Stored items:
[Start of Attachment]

/-- FRAME_MARKER at the port and in the comparison of R29, and where it is no feed frame start (R3, R23, R26, R27, R29). L
is measured, frames seen rises, and RASTER-CHANGE is raised exactly when two markers in succession delivered measured
values that differ (log entry 25). "Unmeasured" in LOST changes nothing more; the marker that delivers an L in LOST moves
the path to RECOVERED; one in RECOVERED under NORMAL without resume-pending leaves it there. -/
def Obligations.FrameMarkerMeasuresAndCompares : Prop :=
  ∀ (s : State) (p : Feed) (dt : Nat), s.ports[p].held = .nothing →
    ∃ t, exec (.frameMarker (.bare p) dt) s = .next t ∧ t.now = s.now + dt ∧
    t.ports = s.ports.set p
      { sync := .blanking
        reader := []
        held := .nothing
        lineCount := 1
        framesSeen := min 2 (s.ports[p].framesSeen + 1)
        measuredL := if s.ports[p].framesSeen = 0 then s.ports[p].measuredL else some s.ports[p].lineCount } ∧
    t.paths[p].lossTimer = some (s.now + dt) ∧
    (∀ q : Feed, q ≠ p → t.paths[q] = s.paths[q] ∧ t.outputs[q] = s.outputs[q] ∧ t.written[q] = s.written[q]) ∧
    (∀ a b : Nat, s.ports[p].measuredL = some a → t.ports[p].measuredL = some b → a ≠ b →
      t.notice (.rasterChange p) =
        { raised := true, generation := ((s.notice (.rasterChange p)).generation + 1) % 256 }) ∧
    (s.ports[p].measuredL = none ∨ s.ports[p].measuredL = t.ports[p].measuredL →
      t.notice (.rasterChange p) = s.notice (.rasterChange p)) ∧
    (∀ q : Feed, q ≠ p → t.notice (.rasterChange q) = s.notice (.rasterChange q)) ∧
    (s.ports[p].framesSeen = 0 → s.ports[p].measuredL = none → s.paths[p].timing = .lost →
      t = { s with now := s.now + dt, ports := t.ports, paths := t.paths } ∧
      t.paths[p] = { s.paths[p] with lossTimer := some (s.now + dt) }) ∧
    (s.ports[p].framesSeen ≠ 0 → s.paths[p].timing = .lost →
      t = { s with now := s.now + dt, ports := t.ports, paths := t.paths, notices := t.notices } ∧
      t.paths[p] = { s.paths[p] with timing := .recovered, lossTimer := some (s.now + dt) } ∧
      t.notice (.inputReturned p) =
        { raised := true, generation := ((s.notice (.inputReturned p)).generation + 1) % 256 } ∧
      (∀ n : Notice, n ≠ .inputReturned p → n ≠ .rasterChange p → t.notice n = s.notice n)) ∧
    (s.ports[p].framesSeen ≠ 0 → s.paths[p].timing = .recovered → s.paths[p].inForce = .normal →
      s.paths[p].resumePending = false →
      t = { s with now := s.now + dt, ports := t.ports, paths := t.paths, notices := t.notices } ∧
      t.paths[p] = { s.paths[p] with lossTimer := some (s.now + dt) } ∧
      (∀ n : Notice, n ≠ .rasterChange p → t.notice n = s.notice n))

/-- FRAME_MARKER that is a feed frame start (R27, R31, R37): in FOLLOW, and in RECOVERED under BYPASS or with
resume-pending. The mode requested comes into force, and line 0 begins behind the line that ends, or, in RECOVERED, that is
cut to the words already written (R33, R131; how many: log entries 12 and 13). The carriage state is brought to the new
frame, with CARRIAGE-SHORTFALL (R100 to R104, R109, R110), a pending swap is taken and the collision flags shift (R127,
R138), the draining lanes are regulated (R114), and the probe takes the frame start, with PROBE-DONE (R145, R147). Other
feeds keep their records, and no other notice but RASTER-CHANGE is touched. -/
def Obligations.FrameMarkerFrameStart : Prop :=
  ∀ (s : State) (p : Feed) (dt : Nat), s.ports[p].held = .nothing → s.ports[p].framesSeen ≠ 0 →
    (s.paths[p].timing = .follow ∨
      s.paths[p].timing = .recovered ∧ (s.paths[p].inForce = .bypass ∨ s.paths[p].resumePending = true)) →
    ∃ t, exec (.frameMarker (.bare p) dt) s = .next t ∧
      t = { s with
            now := s.now + dt, ports := t.ports, lanes := t.lanes, regulators := t.regulators
            carriage := t.carriage, routes := t.routes, paths := t.paths, rasters := t.rasters
            outputs := t.outputs, written := t.written, probe := t.probe, notices := t.notices } ∧
      t.paths[p] = { s.paths[p] with
        inForce := s.paths[p].requested, timing := .follow, resumePending := false
        lossTimer := some (s.now + dt) } ∧
      t.rasters[p] = none ∧
      t.outputs[p] = .line
        { index := 0, frameMarker := true, generated := false, room := s.paths[p].room, packets := [], made := 0,
          replies := false, placed := [], blanking := 0, picture := none } ∧
      (∀ l : Line, s.outputs[p] = .line l → t.written[p] =
        if s.paths[p].timing = .follow then l.words (Config.blackWords p (s.now + dt))
        else (l.words (Config.blackWords p (s.now + dt))).take (Config.wordsWritten p (s.now + dt))) ∧
      (∀ ws : List FeedWord, s.outputs[p] = .blackRun ws →
        t.written[p] = ws ++ List.replicate (Config.blackWords p (s.now + dt)) 0x040#10) ∧
      (s.outputs[p] = .dark → t.written[p] = s.written[p]) ∧
      t.carriage[p] =
        s.carriage[p].frameStart s.paths[p].fn s.paths[p].fd s.paths[p].quiet s.ports[p].lineCount ∧
      t.routes[p].live = (if s.routes[p].swapPending then s.routes[p].shadow else s.routes[p].live) ∧
      t.routes[p].shadow = s.routes[p].shadow ∧ t.routes[p].swapPending = false ∧
      t.routes[p].clips = s.routes[p].clips ∧ t.routes[p].seenLast = s.routes[p].seenThis ∧
      (∀ x : Slot, t.routes[p].seenThis[x] = false) ∧
      (∀ l : LaneId, s.lanes[l].drain = p →
        t.lanes[l] = s.lanes[l].corrected ∧ t.regulators[l] = s.regulators[l].captured s.lanes[l]) ∧
      (∀ l : LaneId, s.lanes[l].drain ≠ p → t.lanes[l] = s.lanes[l] ∧ t.regulators[l] = s.regulators[l]) ∧
      t.probe = (s.probeFrameStart p).probe ∧
      t.notice .probeDone = (s.probeFrameStart p).notice .probeDone ∧
      t.notice (.carriageShortfall p) =
        (s.carriageFrameStart p s.ports[p].lineCount).notice (.carriageShortfall p) ∧
      (∀ n : Notice, n ≠ .rasterChange p → n ≠ .carriageShortfall p → n ≠ .probeDone → t.notice n = s.notice n) ∧
      (∀ q : Feed, q ≠ p → t.paths[q] = s.paths[q] ∧ t.rasters[q] = s.rasters[q] ∧ t.outputs[q] = s.outputs[q] ∧
        t.written[q] = s.written[q] ∧ t.carriage[q] = s.carriage[q] ∧ t.routes[q] = s.routes[q])

/-- PICTURE_MARK (R1, R2, R10) in BLANKING begins the picture, cuts a packet being read, and begins the picture of the
carried line; in PICTURE it is three picture words, and in UNSYNCED nothing. PACKET_BEGINS (R6, R10): in BLANKING the reader
takes up the lead marks from idle or from a lone 2AAh, and inside a payload they are its words; in UNSYNCED they change
nothing and in PICTURE they are picture words (what a row does outside its event: log entry 23). MALFORMED_HEADER (R6)
returns the reader to idle. The words count into the carried line's blanking space (R5); nothing else changes. The words
arrive behind words of which none is held back (log entry 10). -/
def Obligations.PictureMarksAndPacketReader : Prop :=
  ∀ (s : State) (p : Feed) (dt : Nat) (reads : Nat → List FeedWord → State) (shows : State → List FeedWord → State),
    s.ports[p].held = .nothing →
    (reads = fun n r => { s with
      ports := s.ports.set p { s.ports[p] with reader := r }
      outputs := s.outputs.set p (s.outputs[p].carrying fun l => { l with blanking := l.blanking + n }) }) →
    (shows = fun t ws => { t with
      outputs := t.outputs.set p
        (t.outputs[p].carrying fun l => { l with picture := l.picture.map fun old => old ++ ws }) }) →
    (s.ports[p].sync = .blanking → exec (.pictureMark (.bare p) dt) s = .next { s with
      now := s.now + dt
      ports := s.ports.set p { s.ports[p] with sync := .picture, reader := [] }
      outputs := s.outputs.set p (s.outputs[p].carrying fun l => { l with picture := some [] }) }) ∧
    (s.ports[p].sync = .picture →
      exec (.pictureMark (.bare p) dt) s =
        .next (shows { s with now := s.now + dt } [0x3FE#10, 0x001#10, 0x0C3#10]) ∧
      exec (.packetBegins (.bare p)) s = .next (shows s [0x2AA#10, 0x155#10])) ∧
    (s.ports[p].sync = .unsynced →
      exec (.pictureMark (.bare p) dt) s = .next { s with now := s.now + dt } ∧
      exec (.packetBegins (.bare p)) s = .next s) ∧
    (s.ports[p].sync = .blanking → s.ports[p].reader = [] ∨ s.ports[p].reader = [0x2AA#10] →
      exec (.packetBegins (.bare p)) s = .next (reads 2 [0x2AA#10, 0x155#10])) ∧
    (∀ (a b kind span : FeedWord) (payload : List FeedWord), s.ports[p].sync = .blanking →
      s.ports[p].reader = a :: b :: kind :: span :: payload → payload.length + 2 ≤ span.toNat →
      exec (.packetBegins (.bare p)) s = .next (reads 2 (s.ports[p].reader ++ [0x2AA#10, 0x155#10]))) ∧
    (∀ kind span : FeedWord, s.ports[p].sync = .blanking → s.ports[p].reader = [0x2AA#10, 0x155#10] →
      255 < kind.toNat ∨ 255 < span.toNat → plainWords [kind, span] = true →
      exec (.malformedHeader (.bare p) kind span) s = .next (reads 2 []))

/-- The packet reader, word by word (R6, R10): what an ordinary blanking word does to each of its states. A 2AAh waits for a
155h at once behind it; then come the kind and the span word, of which neither may exceed 0FFh, as many payload words as
the span says, and the sum word, with which the packet arrives and the reader is idle. So PACKET_COMPLETE is the arrival of
its packet, and ordinary words behind it follow. A packet arrives at the control channel or at the classifier. -/
def Obligations.PacketsAreReadWordByWord : Prop :=
  (∀ (s : State) (p : Feed) (w a b kind span : FeedWord) (payload : List FeedWord) (reads : List FeedWord → State),
     s.ports[p].sync = .blanking → s.ports[p].held = .nothing → w ≠ 0x3FE#10 →
     (reads = fun r => { s with
       ports := s.ports.set p { s.ports[p] with reader := r }
       outputs := s.outputs.set p (s.outputs[p].carrying fun l => { l with blanking := l.blanking + 1 }) }) →
     (s.ports[p].reader = [] → s.wordsArrive p [w] = reads (if w = 0x2AA#10 then [w] else [])) ∧
     (s.ports[p].reader = [a] →
       s.wordsArrive p [w] = reads (if w = 0x155#10 then [a, w] else if w = 0x2AA#10 then [w] else [])) ∧
     (s.ports[p].reader = [a, b] → s.wordsArrive p [w] = reads [a, b, w]) ∧
     (s.ports[p].reader = [a, b, kind] →
       s.wordsArrive p [w] = reads (if 255 < kind.toNat ∨ 255 < w.toNat then [] else [a, b, kind, w])) ∧
     (s.ports[p].reader = a :: b :: kind :: span :: payload →
       (payload.length < span.toNat → s.wordsArrive p [w] = reads (s.ports[p].reader ++ [w])) ∧
       (span.toNat ≤ payload.length →
         s.wordsArrive p [w] = (reads []).packetArrives p { kind := kind.setWidth 8, payload := payload, sum := w }))) ∧
  (∀ (s v : State) (p : Feed) (k : Packet) (behind : List FeedWord), s.ports[p].sync = .blanking →
     s.ports[p].reader = [0x2AA#10, 0x155#10] → s.ports[p].held = .nothing → k.payload.length ≤ 255 →
     plainWords ([k.kind.setWidth 10, BitVec.ofNat 10 k.payload.length] ++ k.payload ++ [k.sum] ++ behind) = true →
     v = { s with
       ports := s.ports.set p { s.ports[p] with reader := [] }
       outputs := s.outputs.set p
         (s.outputs[p].carrying fun l => { l with blanking := l.blanking + k.payload.length + 3 }) } →
     exec (.packetComplete { port := p, before := [], behind := behind } k.kind k.payload k.sum) s =
       .next (forList (State.plainWord p) behind (v.packetArrives p k)) ∧
     (v.addressed p k = true → v.packetArrives p k = v.commandArrives p k) ∧
     (v.addressed p k = false → v.packetArrives p k = v.actOnDecision p k (decide? v.rules[p] k)))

[End of Attachment]

#### EXERCISE BRIEF
Working from the data above, extract solely the lines from the one containing "outputs := t.outputs, written" through the one containing "replies := false, placed", exactly as they appear, both included.

#### OUTPUT OF THE EXERCISE
            outputs := t.outputs, written := t.written, probe := t.probe, notices := t.notices } ∧
      t.paths[p] = { s.paths[p] with
        inForce := s.paths[p].requested, timing := .follow, resumePending := false
        lossTimer := some (s.now + dt) } ∧
      t.rasters[p] = none ∧
      t.outputs[p] = .line
        { index := 0, frameMarker := true, generated := false, room := s.paths[p].room, packets := [], made := 0,
          replies := false, placed := [], blanking := 0, picture := none } ∧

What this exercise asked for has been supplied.